The new nativism
It should probably come as no surprise that the influence of “outside money” has become a flashpoint in the race for mayor of Boston. For along with our capital city’s many charms comes a long and not so illustrious history of rank provincialism.
We are wary of outsiders and are capable of dismissing those even from a different neighborhood of Boston as meddling troublemakers, as evidenced by the surprising degree of support among mayoral candidates for a referendum in which only East Boston residents get to vote on whether Boston should be home to a casino.
Last week the focus was the short-lived vow by the education advocacy group Stand for Children to spend $500,000 to boost John Connolly’s mayoral campaign. The kerfuffle was tailor made for the sort of self-righteous expressions of indignation at interloping carpetbaggers that are so baked into Boston’s political landscape.
Rob Consalvo has been leading the nativist charge among mayoral candidates, decrying any spending by outside organizations in the 12-way race. The Hyde Park district city councilor has called on his competitors to commit to a “Boston Pledge,” fashioned after the “People’s Pledge” that Scott Brown and Elizabeth Warren agreed to in their US Senate race, to keep independent expenditures out of the mayor’s race.
The backlash against Connolly over the pledged spending by Stand seemed poised to go from zero to 80 in no time, and it may well have dogged him all the way up to the September 24 preliminary election. With that in mind, Connolly, who sought the Stand for Children endorsement along with three of his fellow candidates, quickly pivoted and said he’d take their support but didn’t want their money. The group said it would respect his wishes and not spend money in the race.
Connolly’s announcement was welcomed by several of his competitors, and it surely also cheered the Globe editorial board, which earlier this month called on candidates to ask outside groups to stay out of the mayor’s race.
But in a sign that editorials don’t always reflect unanimous opinion within the paper, veteran Globe editorial board member Larry Harmon, in his bylined column over the weekend, had a very different take. Harmon’s message to Connolly (albeit a few days too late): Take the money.

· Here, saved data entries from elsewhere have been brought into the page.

-- ==== Sys2Proof/Machine/Operands.lean ====
section
/-! DEFINITION. The operand forms and every integer operation of the block (41_position.md R114): wrapping of positions
(R112), differences of timestamps (R121), the decode code and what it selects (R62, R63, R82, R83), the steps of an
interval (R132), and the reading of a port at its width (R65). -/

namespace Sys2Proof

/-- `wrap_sN(z)`: the one `sN` value congruent to `z` modulo `2^N` (R9). -/
def wrapS (width : Nat) (z : Int) : Int := Int.bmod z (2 ^ width)

/-- The bit pattern of an `sN` value: the value modulo `2^N` (R9). -/
def patternOf (width : Nat) (z : Int) : Nat := (z % ((2 ^ width : Nat) : Int)).toNat

/-- `(x - y) mod 2^N` on unsigned values, the source's wraparound-safe unsigned subtraction (R9, R121). -/
def elapsed (width : Nat) (x y : Timestamp) : Timestamp := (((x : Int) - (y : Int)) % ((2 ^ width : Nat) : Int)).toNat

/-- The two channels. Channel 1 has index 0 and channel 2 index 1 (R27, D25). -/
inductive Channel where
  | ch1
  | ch2
  deriving DecidableEq, Repr

/-- The classes of decode codes (R83). -/
inductive EdgeClass where
  /-- Neither channel differs from the history. -/
  | none
  /-- An edge of channel 1. -/
  | ch1
  /-- An edge of channel 2. -/
  | ch2
  /-- Both channels differ: a double step. -/
  | dbl
  deriving DecidableEq, Repr

/-- The sample pair `a | (b << 1)` as a `u2` (R21). -/
def pairOf (a b : Bool) : BitVec 2 :=
  (BitVec.ofBool a).setWidth 2 ||| ((BitVec.ofBool b).setWidth 2 <<< 1)

/-- `code = hist | (a << 2) | (b << 3)`, a `u4` (R62). -/
def codeOf (hist : BitVec 2) (a b : Bool) : BitVec 4 :=
  hist.setWidth 4 ||| ((BitVec.ofBool a).setWidth 4 <<< 2) ||| ((BitVec.ofBool b).setWidth 4 <<< 3)

/-- `newHistory = code >> 2`, a `u2` (R63). -/
def newHistory (code : BitVec 4) : BitVec 2 := (code >>> 2).setWidth 2

/-- `DELTA[code]`, the delta table of R82. -/
def delta (code : BitVec 4) : Int :=
  match code.toNat with
  | 0 => 0
  | 1 => 1
  | 2 => -1
  | 3 => 2
  | 4 => -1
  | 5 => 0
  | 6 => -2
  | 7 => 1
  | 8 => 1
  | 9 => -2
  | 10 => 0
  | 11 => -1
  | 12 => 2
  | 13 => -1
  | 14 => 1
  | _ => 0

/-- The delta as the 3-bit two's-complement field of R64. -/
def deltaBits (code : BitVec 4) : BitVec 3 := BitVec.ofInt 3 (delta code)

/-- `Class(code)`, the table of R83. -/
def edgeClass (code : BitVec 4) : EdgeClass :=
  match code.toNat with
  | 0 => .none
  | 1 => .ch1
  | 2 => .ch2
  | 3 => .dbl
  | 4 => .ch1
  | 5 => .none
  | 6 => .dbl
  | 7 => .ch2
  | 8 => .ch2
  | 9 => .dbl
  | 10 => .none
  | 11 => .ch1
  | 12 => .dbl
  | 13 => .ch2
  | 14 => .ch1
  | _ => .none

/-- `Steps(iv) = floor(abs(iv) / Q)` (R132). -/
def stepsOf (p : Params) (iv : Interval) : Nat := iv.natAbs / p.q

/-- The value port `now` carries: `T_W` bits (R65). A value that fits is unchanged; DESIGN CHOICE (log entry 16;
safe): of a larger number the port carries the low bits. -/
def portTime (p : Params) (now : Nat) : Timestamp := now % 2 ^ p.tW

/-- The value port `wdata` carries: `POS_W` bits, signed (R65). A value that fits is unchanged (log entry 16). -/
def portPosition (p : Params) (wdata : Int) : Position := wrapS p.posW wdata

end Sys2Proof
end

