/-! A step, for each form of what the agents have ready (R164). -/

/-- A step performs the operation presented and leaves the rest ready (R48). -/
theorem step_of_present {io : Ports} {rest : List Offer} (h : present s.env = (io, rest)) :
    step s = exec (decodePorts io) (s.setEnv rest) := by
  rw [step, h]

theorem step_of_host {io : Ports} {rest : List Offer} (h : s.env = { edge := none, host := some io } :: rest) :
    step s = exec (decodePorts io) (s.setEnv rest) :=
  step_of_present (by rw [h, present])

theorem step_of_edge {e : EdgeNotice} {rest : List Offer} (h : s.env = { edge := some e, host := none } :: rest) :
    step s = exec (.update e.a e.b e.now) (s.setEnv rest) := by
  rw [step_of_present (by rw [h, present]), decodePorts_edgeNotice]

/-- With both ready the UPDATE goes first and the host's operation stays ready (R164). -/
theorem step_of_edge_and_host {e : EdgeNotice} {io : Ports} {rest : List Offer}
    (h : s.env = { edge := some e, host := some io } :: rest) :
    step s = exec (.update e.a e.b e.now) (s.setEnv ({ edge := none, host := some io } :: rest)) := by
  rw [step_of_present (by rw [h, present]), decodePorts_edgeNotice]

theorem step_of_empty_offer {rest : List Offer} (h : s.env = { edge := none, host := none } :: rest) :
    step s = exec .nop (s.setEnv rest) := by
  rw [step_of_present (by rw [h, present]), decodePorts_idle]

theorem step_of_no_offers (h : s.env = []) : step s = exec .nop s := by
  rw [step_of_present (by rw [h, present]), decodePorts_idle, ← h, State.setEnv_self]

/-- An operation the host offers is performed at the very next step, from the state it was offered in. -/
theorem step_offerHost (s : State) (io : Ports) : step (s.offerHost io) = exec (decodePorts io) s :=
  step_of_host (s := s.offerHost io) rfl

/-- Settles O53, by what each form of offer presents; a command offered is read back from its ports. -/
theorem stepPerformsThePresentedOperation : Obligations.StepPerformsThePresentedOperation := by
  intro s e io rest i
  refine ⟨step_of_host, step_of_edge, step_of_edge_and_host, step_of_empty_offer, step_of_no_offers, fun hi => ?_⟩
  rw [step_offerHost, decodePorts_portsOf hi]

end Machine

end Sys2Proof

/-! SUPPORT. Encoding (30_encoding.md): the operation each opcode selects, decoding of what the encoder writes, the
ports an operation reads, and a decode code as the pass that forms it. -/

namespace Sys2Proof

/-! The operation on the ports, by opcode (R66). -/

section
variable {io : Ports}

theorem decodePorts_of_op0 (h : io.op = 0#3) : decodePorts io = .nop := by simp [decodePorts, h]
theorem decodePorts_of_op1 (h : io.op = 1#3) : decodePorts io = .init io.a io.b io.bound := by simp [decodePorts, h]
theorem decodePorts_of_op2 (h : io.op = 2#3) : decodePorts io = .update io.a io.b io.now := by simp [decodePorts, h]
theorem decodePorts_of_op3 (h : io.op = 3#3) : decodePorts io = .read io.a io.b io.now := by simp [decodePorts, h]
theorem decodePorts_of_op4 (h : io.op = 4#3) : decodePorts io = .write io.wdata := by simp [decodePorts, h]
theorem decodePorts_of_op5 (h : io.op = 5#3) : decodePorts io = .rate io.now := by simp [decodePorts, h]
theorem decodePorts_of_op6 (h : io.op = 6#3) : decodePorts io = .reserved6 := by simp [decodePorts, h]
theorem decodePorts_of_op7 (h : io.op = 7#3) : decodePorts io = .reserved7 := by simp [decodePorts, h]

end

/-- The eight opcodes (R66, R68). -/
theorem opcode_cases (op : BitVec 3) :
    op = 0#3 ∨ op = 1#3 ∨ op = 2#3 ∨ op = 3#3 ∨ op = 4#3 ∨ op = 5#3 ∨ op = 6#3 ∨ op = 7#3 := by
  revert op; decide

/-! Operand values read back from the number that carries them (R71). -/

theorem numOf_lt (x : Bool) : numOf x < 2 := by cases x <;> decide

theorem decide_numOf (x : Bool) : decide (numOf x = 1) = x := by cases x <;> rfl

section
variable (a b : Bool) (above : Nat)

@[simp] theorem bitOf_zero_samplesThen : bitOf (samplesThen a b above) 0 = a := by
  have hbit : samplesThen a b above / 2 ^ 0 % 2 = numOf a := by
    have ha := numOf_lt a
    unfold samplesThen; omega
  rw [bitOf, hbit, decide_numOf]

@[simp] theorem bitOf_one_samplesThen : bitOf (samplesThen a b above) 1 = b := by
  have hbit : samplesThen a b above / 2 ^ 1 % 2 = numOf b := by
    have ha := numOf_lt a
    have hb := numOf_lt b
    unfold samplesThen; omega
  rw [bitOf, hbit, decide_numOf]

@[simp] theorem samplesThen_div_four : samplesThen a b above / 4 = above := by
  have ha := numOf_lt a
  have hb := numOf_lt b
  unfold samplesThen; omega

end

/-- A number that fits its operation's length decodes to the operation of its opcode and operands. -/
theorem decodeFrame_of_fits {p : Params} {w : Nat} (h : (Encoded.frame w).fits p = true) :
    decodeFrame p w = .ok (operationOf p (w % 8) (w / 8)) := by
  have hw : w < 8 * 2 ^ operandBits p (w % 8) := by simpa [Encoded.fits, Nat.pow_add] using h
  exact if_pos (Nat.div_lt_of_lt_mul hw)

/-- Opcode and operands are read back from a command's number. -/
theorem decode_frameOf {p : Params} {op operands : Nat} (hop : op < 8)
    (h : (Encoded.frame (frameOf op operands)).fits p = true) :
    decode p (.frame (frameOf op operands)) = .ok (operationOf p op operands) := by
  have hopcode : frameOf op operands % 8 = op := by unfold frameOf; omega
  have hoperands : frameOf op operands / 8 = operands := by unfold frameOf; omega
  rw [decode, decodeFrame_of_fits h, hopcode, hoperands]
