-- ==== Sys2Proof/Machine/Engine.lean ====
section
/-! DEFINITION. The taking of a command by the Allocation Engine (R46 to R51, R106). -/

namespace Sys2Proof.Machine

/-- A port is eligible when its oldest unanswered command is a table command that the engine has not taken (R48). -/
def ClientPort.eligible (c : ClientPort) : Bool :=
  match c.queue with
  | [] => false
  | q :: _ => !q.taken && !isPortLocal q.code

/-- The ports in round-robin order after a position: upward, wrapping from 5 to 0 (R47). -/
def roundRobin (pos : Port) : List Port :=
  [pos + 1, pos + 2, pos + 3, pos + 4, pos + 5, pos]

/-- The eligible port that comes first in round-robin order (R47). -/
def State.nextPort (s : State) : Option Port :=
  (roundRobin s.engine.rrPos).find? fun p => (s.ports.get p).eligible

/-- The search of a RELOCATE for a current set total (R66). -/
def RelocateArgs.search (a : RelocateArgs) (total : Nat) : SearchArgs :=
  ⟨total, a.shape, a.place, a.lo, a.hi⟩

/-- The port is the owner or an administrator port (R107). -/
def State.mayMove (p : Port) (a : Reservation) (s : State) : Bool :=
  decide (a.owner = p) || (s.ports.get p).admin

/-- The answer to a RELOCATE that completes at once on being taken, or none where it goes to its search (R106). -/
def State.relocateAtTaking (p : Port) (a : RelocateArgs) (s : State) : Option Status :=
  match s.lookup a.handle with
  | none => some .badHandle
  | some (_, r) =>
    if r.state ≠ .live then some (if s.mayMove p r then .wrongState else .notOwner)
    else if (a.search (setTotal r.set)).fits then none
    else some (if s.mayMove p r then .badArgument else .notOwner)

/-- The answer to a command that completes at once on being taken (R51, R106), or none. -/
def State.answerAtTaking (p : Port) (r : Request) (s : State) : Option Status :=
  if !s.permits p r then some .notPermitted
  else
    match r with
    | .relocate a => s.relocateAtTaking p a
    | .reserve _ => none
    | .release _ => none
    | .renew .. => none
    | .query _ => none
    | .listOwned _ => none
    | .readMap _ => none
    | .cancelWait _ => none
    | .confirmMove _ => none
    | .declineMove _ => none
    | .setWatch _ => none
    | .clearWatch _ => none
    | .rearmWatch _ => none
    | .bar _ => none
    | .unbar _ => none
    | .forceRelease _ => none
    | .setParam .. => none
    | .setPort .. => none
    | .resetPort _ => none
    | .readParams => none

/-- A search that begins now, from the roving pointer as it stands (R61). -/
def State.newScan (args : SearchArgs) (s : State) : Scan :=
  ⟨args, s.engine.rover, []⟩

/-- The search of a RELOCATE of the record its handle names (R66). -/
def State.relocateScan (a : RelocateArgs) (s : State) : Option Scan :=
  (s.lookup a.handle).map fun (_, r) => s.newScan (a.search (setTotal r.set))

/-- The search a command begins with: RESERVE and RELOCATE search, the others do not (R50). -/
def State.beginScan (r : Request) (s : State) : Option Scan :=
  match r with
  | .reserve a => some (s.newScan a.search)
  | .relocate a => s.relocateScan a
  | .release _ => none
  | .renew .. => none
  | .query _ => none
  | .listOwned _ => none
  | .readMap _ => none
  | .cancelWait _ => none
  | .confirmMove _ => none
  | .declineMove _ => none
  | .setWatch _ => none
  | .clearWatch _ => none
  | .rearmWatch _ => none
  | .bar _ => none
  | .unbar _ => none
  | .forceRelease _ => none
  | .setParam .. => none
  | .setPort .. => none
  | .resetPort _ => none
  | .readParams => none

/-- The head of a port's queue is marked as taken (R133). -/
def ClientPort.markTaken (c : ClientPort) : ClientPort :=
  match c.queue with
  | [] => c
  | q :: rest => { c with queue := { q with taken := true } :: rest }

/-- The engine takes command `q` of port `p`: the position takes the port (R48), and the command completes at once with its
refusal (R51, R106) or stays in the engine. -/
def State.takeCommand (p : Port) (q : QueuedCommand) (s : State) : State :=
  let s1 := State.modPort p ClientPort.markTaken { s with engine := { s.engine with rrPos := p } }
  match readRequest q.code q.body with
  | .error st => s1.answer p q.tag st []
  | .ok r =>
    match s1.answerAtTaking p r with
    | some st => s1.answer p q.tag st []
    | none => s1.setWork (.command ⟨p, q.tag, r, false, s1.beginScan r⟩)

/-- The free engine takes the head command of the next eligible port (R47). -/
def State.engineTake (s : State) : State :=
  match s.nextPort with
  | none => s
  | some p =>
    match (s.ports.get p).queue with
    | [] => s
    | q :: _ => s.takeCommand p q

/-- ENGINE_TAKE_COMMAND: where the engine is free and no pass is asked for (R47, log 2). -/
def execEngineTakeCommand (s : State) : Host.Outcome State Fault Refusal :=
  .next
    (if s.resetLow || decide (s.engine.work ≠ .idle) || s.engine.waitReq then s else s.engineTake)

end Sys2Proof.Machine
end

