/-! ## Events -/

/-- A posting joins the tail of a queue that holds fewer than sixteen events; at a full queue the record is discarded and the
lost count rises by one, stopping at 255. An event posted to several ports is posted to each by the state of its own queue.
Nothing else changes, whatever becomes of the record (R151). -/
def Obligations.PostingJoinsOrIsLost : Prop :=
  ∀ (stamp : Word) (body : EventBody) (s : State),
    let joined (c : ClientPort) : ClientPort :=
      if c.events.length < 16 then { c with events := c.events ++ [⟨stamp, body⟩] }
      else { c with lost := min 255 (c.lost + 1) }
    (∀ p, s.post none stamp body p = { s with ports := s.ports.modify p joined }) ∧
      (∀ ps : List Port, ps.Nodup → ∃ ports, s.postEach none stamp body ps = { s with ports := ports } ∧
        ∀ q, ports.get q = if q ∈ ps then joined (s.ports.get q) else s.ports.get q) ∧
      ∃ ports, s.postNotices none stamp body = { s with ports := ports } ∧
        ∀ q, ports.get q = if (s.ports.get q).attrs.notices then joined (s.ports.get q) else s.ports.get q

/-! ## Port-local commands -/

/-- FETCH_EVENTS takes the oldest events up to the max count of 1 to 16, reads the lost count and clears it; any other body is
answered BAD_ARGUMENT and takes nothing (R154, R192). READ_STATUS answers with the 29 bytes of Table 11-12 as they stand; ECHO with the
bytes of its body; neither changes anything else. READ_STATUS with a body is answered BAD_ARGUMENT (R139, R140). -/
def Obligations.PortLocalCommandsAnswer : Prop :=
  (∀ (p : Port) (q : QueuedCommand) (rest : List QueuedCommand) (s : State), s.resetLow = false →
    (s.ports.get p).queue = q :: rest → q.code = 0x20#8 →
      (∀ n : Byte, q.body = [n] → 1 ≤ n.toNat → n.toNat ≤ 16 →
        exec (.fetchEvents p) s = .next (s.modPort p fun c =>
          let taken := c.events.take n.toNat
          let answer : Response := ⟨q.tag, .ok,
            BitVec.ofNat 8 c.lost :: BitVec.ofNat 8 taken.length :: taken.flatMap Event.bytes, true⟩
          { c with
            queue := rest
            stored := c.stored ++ [answer]
            events := c.events.drop n.toNat
            lost := 0 })) ∧
      ((∀ n : Byte, q.body = [n] → n.toNat = 0 ∨ 16 < n.toNat) →
        exec (.fetchEvents p) s = .next (s.modPort p fun c =>
          { c with queue := rest, stored := c.stored ++ [⟨q.tag, .badArgument, [], true⟩] }))) ∧
  ∀ (p : Port) (q : QueuedCommand) (rest : List QueuedCommand) (s : State), s.resetLow = false →
    (s.ports.get p).queue = q :: rest →
      let c := s.ports.get p
      let outcome (st : Status) (body : List Byte) := Host.Outcome.next (φ := Fault) (ρ := Refusal)
        (s.modPort p fun c => { c with queue := rest, stored := c.stored ++ [⟨q.tag, st, body, true⟩] })
      (q.code = 0x23#8 → exec (.echo p) s = outcome .ok q.body) ∧
      (q.code = 0x21#8 → q.body ≠ [] → exec (.readStatus p) s = outcome .badArgument []) ∧
      (q.code = 0x21#8 → q.body = [] → exec (.readStatus p) s = outcome .ok
        ([s.timing.sync.code] ++ be16 s.timing.frameCounter.toNat ++ be16 s.map.freeCount ++ be16 s.map.barredCount ++
          be16 s.map.drainingCount ++
          [BitVec.ofNat 8 s.pool.fifo.length, BitVec.ofNat 8 s.waits.entries.length,
            BitVec.ofNat 8 ((List.finRange 4).countP fun k => decide (s.moves.get k ≠ none))] ++
          be16 s.timing.errorCount ++ be16 c.ownedSlots ++ [BitVec.ofNat 8 c.ownedRecords] ++ be16 c.promised ++
          [BitVec.ofNat 8 c.dropped] ++ be16 c.faultCount ++ [BitVec.ofNat 8 c.lost, if c.admin then 1#8 else 0#8] ++
          be16 c.attrs.slotQuota ++ [BitVec.ofNat 8 c.attrs.recordQuota,
            if c.attrs.policy = .retain then 1#8 else 0#8,
            BitVec.ofNat 8 ((if c.attrs.urgent then 4 else 0) + (if c.attrs.unleased then 2 else 0) +
              (if c.attrs.notices then 1 else 0))]))

/-! ## Frame timing -/

/-- A frame start is accepted as the next mark: numbered one above the last, handed to the four blocks, the edge count cleared,
the timer started with three times SYNC_WINDOW; in LOCKED the ended frame is judged by its edge count, in SEARCHING and LOST the
unit locks and posts SYNC_LOCKED to the notice ports. The running out of the timer in LOCKED gives LOST and SYNC_LOST
(R86, R87, R88, R89, R92). The k-th SLOTCLK edge after a mark, in LOCKED or LOST, begins slot k - 1 and drives the owner that the image
names for it; from the 513th on the index is beyond 511, the count stays at 513 and the lines name no port (R91, R93, R94). In SEARCHING
an edge changes nothing (R91). This where nothing is due of the last mark. Where reactions or promotion reports are still due, a frame
start and the timer's running out take them first, in a fixed order, and a slot edge takes the Slot Map's reaction first: the model's
choice (log 11, DEDUCED), by which slot 0 of a frame is driven from the image latched for its mark (R90). -/
def Obligations.FrameTimingRuns : Prop :=
  ∀ s : State, s.resetLow = false →
    let m := s.timing.lastMark + 1#16
    let nothingDue := s.marks = ⟨[], [], [], []⟩ ∧ s.reports.pool = [] ∧ s.reports.move = []
    let reactions := [Instr.slotMapFrameReaction, .promotionReportPool, .promotionReportMove, .leaseCounterReaction,
      .moveUnitFrameReaction, .waitListFrameReaction]
    (nothingDue → ∃ t, exec .frameStart s = .next t ∧
      t.timing = { s.timing with
        sync := .locked
        lastMark := m
        timer := some (3 * s.params.syncWindow)
        slotIndex := .none
        edgeCount := 0
        errorCount := if s.timing.sync = .locked ∧ s.timing.edgeCount ≠ 512 then min 65535 (s.timing.errorCount + 1)
          else s.timing.errorCount
        ownv := false
        own := 0#3 } ∧
      t.marks = ⟨[m], [m], [m], [m]⟩ ∧
      s.EventsBy (fun q => eventIf ((s.ports.get q).attrs.notices && decide (s.timing.sync ≠ .locked)) m .syncLocked) t ∧
      (∀ q, t.ports.get q = { s.ports.get q with
        events := (t.ports.get q).events, lost := (t.ports.get q).lost }) ∧
      t = { s with timing := t.timing, marks := t.marks, ports := t.ports }) ∧
    (nothingDue → s.timing.sync = .locked → s.timing.timer ≠ none →
      ∃ t, exec .syncWatchTimeout s = .next t ∧ t.timing = { s.timing with sync := .lost, timer := none } ∧
        s.EventsBy (fun q => eventIf (s.ports.get q).attrs.notices s.timing.frameCounter .syncLost) t ∧
        (∀ q, t.ports.get q = { s.ports.get q with
          events := (t.ports.get q).events, lost := (t.ports.get q).lost }) ∧
        t = { s with timing := t.timing, ports := t.ports }) ∧
    (s.MarksAgree → ∃ u, s.RunsTo reactions u ∧ u.marks = ⟨[], [], [], []⟩ ∧ u.reports.pool = [] ∧ u.reports.move = [] ∧
      exec .frameStart s = exec .frameStart u ∧
      (s.timing.sync = .locked → s.timing.timer ≠ none → exec .syncWatchTimeout s = exec .syncWatchTimeout u)) ∧
    (s.timing.sync = .searching → exec .slotEdge s = .next s) ∧
    (s.timing.sync ≠ .searching → s.marks.slotMap = [] →
      (∀ i : SlotIx, s.timing.edgeCount = i.val →
        exec .slotEdge s = .next { s with timing := { s.timing with
          edgeCount := i.val + 1
          slotIndex := .slot i
          ownv := (s.map.image.get i).isSome
          own := BitVec.ofNat 3 ((s.map.image.get i).elim 0 fun p => p.val) } }) ∧
      (512 ≤ s.timing.edgeCount →
        exec .slotEdge s = .next { s with timing := { s.timing with
          edgeCount := 513
          slotIndex := .beyond
          ownv := false
          own := 0#3 } })) ∧
    (s.timing.sync = .locked → s.MarksAgree →
      ∃ u, exec .slotMapFrameReaction s = .next u ∧ u.marks.slotMap = [] ∧ exec .slotEdge s = exec .slotEdge u)

/-- While the sync state is not LOCKED no block takes a reaction: each of the four reactions, and each row that names what comes about
inside one, leaves the part as it is (R18, R79, R101, R123). -/
def Obligations.NoReactionUnlessLocked : Prop :=
  ∀ s : State, s.timing.sync ≠ .locked →
    exec .slotMapFrameReaction s = .next s ∧ (∀ j, exec (.drainComplete j) s = .next s) ∧
      exec .leaseCounterReaction s = .next s ∧ (∀ i, exec (.leaseExpiry i) s = .next s) ∧
      exec .moveUnitFrameReaction s = .next s ∧ (∀ k, exec (.confirmTimeout k) s = .next s) ∧
      (∀ k, exec (.cutover k) s = .next s) ∧ exec .waitListFrameReaction s = .next s ∧
      ∀ ticket, exec (.waitExpiry ticket) s = .next s
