@[simp] theorem State.grant_units (i : RecIx) (rest : List RecIx) (owner : Port) (cls : ResClass) (set : List Run) (lease : Nat)
    (ticket : Option Byte) (place : Placement) (s : State) :
    (s.grant i rest owner cls set lease ticket place).units = s.units := by
  simp [State.grant]

@[simp] theorem State.grant_params (i : RecIx) (rest : List RecIx) (owner : Port) (cls : ResClass) (set : List Run) (lease : Nat)
    (ticket : Option Byte) (place : Placement) (s : State) :
    (s.grant i rest owner cls set lease ticket place).params = s.params := by
  simp [State.grant]

@[simp] theorem State.grant_map (i : RecIx) (rest : List RecIx) (owner : Port) (cls : ResClass) (set : List Run) (lease : Nat)
    (ticket : Option Byte) (place : Placement) (s : State) :
    (s.grant i rest owner cls set lease ticket place).map = s.map.rewrite (grantSlot i set) := by
  simp [State.grant]

@[simp] theorem State.grant_pool (i : RecIx) (rest : List RecIx) (owner : Port) (cls : ResClass) (set : List Run) (lease : Nat)
    (ticket : Option Byte) (place : Placement) (s : State) :
    (s.grant i rest owner cls set lease ticket place).pool = { s.pool with
      records := s.pool.records.set i ⟨(s.pool.records.get i).gen, some (s.granted owner cls set lease ticket)⟩
      fifo := rest } := by
  simp [State.grant, State.allocate, State.granted, Table.modify]

@[simp] theorem State.grant_engine (i : RecIx) (rest : List RecIx) (owner : Port) (cls : ResClass) (set : List Run) (lease : Nat)
    (ticket : Option Byte) (place : Placement) (s : State) :
    (s.grant i rest owner cls set lease ticket place).engine = { s.engine with rover := roverMoved place set s.engine.rover } := by
  simp only [State.grant, State.moveRover_engine, State.claim_engine, State.allocate_engine, State.allocate_map,
    grantSlot_no_free, Bool.or_false]

@[simp] theorem State.grant_ports (i : RecIx) (rest : List RecIx) (owner : Port) (cls : ResClass) (set : List Run) (lease : Nat)
    (ticket : Option Byte) (place : Placement) (s : State) :
    (s.grant i rest owner cls set lease ticket place).ports = s.ports.modify owner fun c =>
      { c with ownedSlots := c.ownedSlots + setTotal set, ownedRecords := c.ownedRecords + 1 } := by
  unfold State.grant
  rw [State.moveRover_ports, State.claim_ports_of_no_bar]
  · rfl
  · exact grantSlot_no_bar _ _ _

@[simp] theorem State.grant_reports (i : RecIx) (rest : List RecIx) (owner : Port) (cls : ResClass) (set : List Run) (lease : Nat)
    (ticket : Option Byte) (place : Placement) (s : State) :
    (s.grant i rest owner cls set lease ticket place).reports = { s.reports with
      watch := s.reports.watch ++
        if (s.map.changes (grantSlot i set)).isEmpty then [] else [.slots (s.map.changes (grantSlot i set))] } := by
  simp [State.grant]

@[simp] theorem State.grantReports_pending (i : RecIx) (s : State) :
    (s.grantReports i).pending = s.pending := by
  simp [State.grantReports]

@[simp] theorem State.grantReports_resetLow (i : RecIx) (s : State) :
    (s.grantReports i).resetLow = s.resetLow := by
  simp [State.grantReports]

@[simp] theorem State.grantReports_map (i : RecIx) (s : State) :
    (s.grantReports i).map = s.map := by
  simp [State.grantReports]

@[simp] theorem State.grantReports_engine (i : RecIx) (s : State) :
    (s.grantReports i).engine = s.engine := by
  simp [State.grantReports]

@[simp] theorem State.grantReports_waits (i : RecIx) (s : State) :
    (s.grantReports i).waits = s.waits := by
  simp [State.grantReports]

@[simp] theorem State.grantReports_timing (i : RecIx) (s : State) :
    (s.grantReports i).timing = s.timing := by
  simp [State.grantReports]

@[simp] theorem State.grantReports_marks (i : RecIx) (s : State) :
    (s.grantReports i).marks = s.marks := by
  simp [State.grantReports]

Connolly’s education reform views align perfectly with Stand for Children’s, so why not let them promote your candidacy, Harmon argued, especially since the Boston Teachers Union — every bit the special interest group that Stand is — will be mobilizing its members to push the union’s interests in the race.
Meanwhile, Marty Walsh shows no signs of swearing off outside spending by labor unions. Charlotte Golar Richie also isn’t interested in signing the pledge. Richie, appearing last week on NECN, said she wouldn’t sign the pledge because, well, she needs the money (or, technically speaking, needs money spent on her behalf, since independent expenditures can’t be coordinated with a candidate’s campaign). Richie has been widely expected to get a boost from spending by EMILY’s List, a national political organization that supports pro-choice Democratic women candidates, so her vow not to sign the pledge was hardly surprising. The real news was her declaration that EMILY’s List isn’t going to make independent expenditures on behalf of her campaign, after all, and she said she didn’t know of any group, for that matter, that was planning to do so. (All of which makes her stand against the “Boston Pledge” and claim to need money from wherever it comes a bit of a headscratcher.)
Tom Keane, writing in yesterday’s Globe, finds all the parochial denouncing of outside influences to be tiresome — with the holier-than-thou pronouncements from Consalvo particularly tough to take in light of the hundreds of thousands of dollars in contributions he’s received from donors who live outside the city. (CommonWealth’s Paul McMorrow has documented the healthy share of donations coming from out-of-town to the coffers of all the candidates.) Keane says there are plenty of people who don’t live in the city who have a stake in its future, and there’s nothing wrong with them donating to campaigns.
Maybe so, and out-of-town cash from individual donors doesn’t seem to be pushing anyone’s buttons — probably because all the campaigns are counting on it. And no one has called out Walsh in a big way for the money unions are quietly spending on his behalf. A brassy announcement from an advocacy group that they’re going to spend big bucks to back a candidate who supports their agenda, however, was apparently too much for the locals to handle.